Alexandria Ocasio-Cortez tried a different tack with Treasury Secretary Steve Mnuchin at Thursday's Financial Services Committee hearing -- just get him on the record saying all the things he and other top regulators don't see as threatening to financial stability.
They tend to leave out things that actually threaten people.
Things like $1.5 trillion in student debt, $1 trillion in new, risky "leveraged debt," medical debt, climate change and housing costs.
"My strategy on Financial Services is a little different than my strategy on Oversight because I think that as development in the domestic and global economy happens, it is really important to get people on the record now about what they think is systemic and not, when those systemic risks come [home] to roost," the freshman New York rep said after a hearing on the Financial Stability Oversight Council.
"So I'm asking him about student loans, mortgages, medical debt, leveraged lending, climate change because these are the systemic risks," Ocasio-Cortez said. "To have someone in Mnuchin's position not bring this up, particularly with FSOC -- these are intractable systemic problems and you need to have a coalition of people stitching together how we're going to address this and how it's rippling throughout our economy."
With the exception of climate, which he said he would consider, Mnuchin said in the hearing that the items on Ocasio-Cortez's list were all things the Oversight Council has some interest in, but not ones that represented any sort of imminent threat to financial stability.
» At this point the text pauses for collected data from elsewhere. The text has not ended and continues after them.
/-- The alignment machine of Table FRAME-6 and what follows from it, at one expected frame start (R176 to R180). -/
def State.rxFrame (s : State) (p : Nat) (f : Option RxFrame) : State :=
  let x := s.port p
  let s := s.putPort p { x with framesSecond := x.framesSecond + 1 }
  let s :=
    match f with
    | none => s
    | some f => (s.addSat PORT_FEC.CORRECTED f.corrected p).addSat PORT_FEC.UNCORRECTABLE f.uncorrectable p
  let st := s.get PORT_STATUS.ALIGN_STATE p
  let n := s.get LINE_ALIGN.CONFIRM_N
  let m := s.get LINE_ALIGN.LOSS_M
  let cnt := x.count
  if st = 0 ∨ st = 4 then
    let w := x.foundWidth
    let s := s.countErrored p
    if w = 0 then s
    else if n = 1 then s.frameGained p w
    else (s.setAlign p 1 1).set PORT_STATUS.RX_WIDTH (widthCode w) p
  else
    let w := widthOf (s.get PORT_STATUS.RX_WIDTH p)
    let bad : Bool := match f with
      | none => true
      | some f => alignErrored w f
    if st = 1 then
      if bad then (s.toHunt p).countErrored p
      else if cnt + 1 = n then
        let s := s.frameGained p w
        match f with
        | none => s
        | some f => s.holdFrame p f false
      else (s.setAlign p 1 (cnt + 1)).countErrored p
    else if bad ∧ cnt + 1 = m then (s.toHunt p).countErrored p
    else
      let s := s.deliverHeld p (match f with
        | none => none
        | some f => some (wordField f 1))
      let s := if bad then s.setAlign p 3 (cnt + 1) else s.setAlign p 2 0
      match f with
      | none => s.putPort p { s.port p with held := some ⟨[], 0, true⟩ }
      | some f => s.holdFrame p f bad

/-! ## Performance seconds (R181 to R183) -/

/-- Count a settled second (R183). -/
def State.settle (s : State) (p : Nat) (x : PerfSecond) : State :=
  if x.uas then s.addWrap PORT_PM_UAS.UAS 1 p
  else if x.ses then s.addWrap PORT_PM_ES_SES.SES 1 p
  else if x.es then s.addWrap PORT_PM_ES_SES.ES 1 p
  else s

/-- Publish a port's provisional availability. -/
def State.setUnavail (s : State) (p : Nat) (u : Bool) : State :=
  (s.set PORT_STATUS.UNAVAIL (b2n u) p).set LINE_STATUS.UNAVAIL (setBit (s.get LINE_STATUS.UNAVAIL) p u)

/-- A performance second of a port ends (R181 to R183, Table FRAME-7): it is classified, availability moves, retroactively
over the last ten seconds, and the second that nine have followed settles. -/
def State.perfSecond (s : State) (p : Nat) : State :=
  let x := s.port p
  let es := decide (0 < x.efSecond)
  let ses := es && decide (15 * x.framesSecond ≤ 100 * x.efSecond)
  let un := s.on PORT_STATUS.UNAVAIL p
  let run := if un then (if ses then 0 else x.run + 1) else (if ses then x.run + 1 else 0)
  let flip := run == 10
  let secs : List PerfSecond := x.unsettled ++ [⟨es, ses, un⟩]
  let secs : List PerfSecond := if flip then
      secs.take (secs.length - 10) ++ (secs.drop (secs.length - 10)).map (fun e => { e with uas := !un })
    else secs
  let left := if secs.length ≥ 10 then secs.drop 1 else secs
  let s := s.putPort p { x with efSecond := 0, framesSecond := 0, run := if flip then 0 else run, unsettled := left }
  let s := if secs.length ≥ 10 then s.settle p (secs.headD ⟨false, false, false⟩) else s
  if flip then
    let s := s.setUnavail p (!un)
    if un then (s.portLog p 0x0807 0).raisePort PORT_INT_STATUS.UAS_EXIT p
    else (s.portLog p 0x0806 0).raisePort PORT_INT_STATUS.UAS_ENTER p
  else s

/-- PERF_SECOND_END (R181). -/
def execPerfSecondEnd (p : Fin 16) (s : State) : Host.Outcome State Fault Refusal := .next (s.perfSecond p)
In one sense, Ocasio-Cortez was taking the long view in getting Mnuchin's statements on the record about things that other observers do fear could threaten stability. If he's wrong, she can point back at what conservative, Trumpian economics missed or caused.
In another sense, she was making the point that differing world views perceive threats to stability in very different ways.
For Mnuchin, the metrics were strictly about the banking system. For Ocasio-Cortez, they should be about the people who use the system.
"The real problem is the fact that the public servants that should be most in charge of our economy are outwardly focusing on Wall Street indicators, and are not focusing on the variables that are most important to working people," Ocasio-Cortez said later.
"What is the point of saying the economy is good when medical debt is going up, when student loans are going up, when people can't afford their housing, when quality of life is decreasing?" She said, noting that her generation is one of the first that is expected to have a lower quality of life than their parents.
"If everyone's life, materially, is eroding and people are saying the economy is great, then I think we need to change the measurements by which we measure our economy," she said.
Climate is a signature part of the erosion for Ocasio-Cortez. And although Mnuchin said he'd raise he issue of climate, she was not impressed by his argument that it was not really a matter for the Financial Stability Oversight Council, and left not in the near term.
"The question is, How long?" Ocasio-Cortez said. "Because we're talking about losses as soon as 2030. And the losses aren't all going to happen in 2030, they're going to happen up to then and we're having losses right now."
She has a long list.
"What is the negative economic impact of the wild fires in California? Of Hurricane Maria? Of the floods in the Midwest that have decreased farm yields so that food prices are going up? This is happening right now, and it doesn't seem like they're paying attention to this," she said.
"Cumulatively, this is just the beginning of a massive negative economic impact that climate change is going to wield on the U.S. and the global economy," she said. "If we're not measuring it now, people are going to continue thinking about it as some, like, dystopian futuristic fantasy, but it's not. It's happening right now."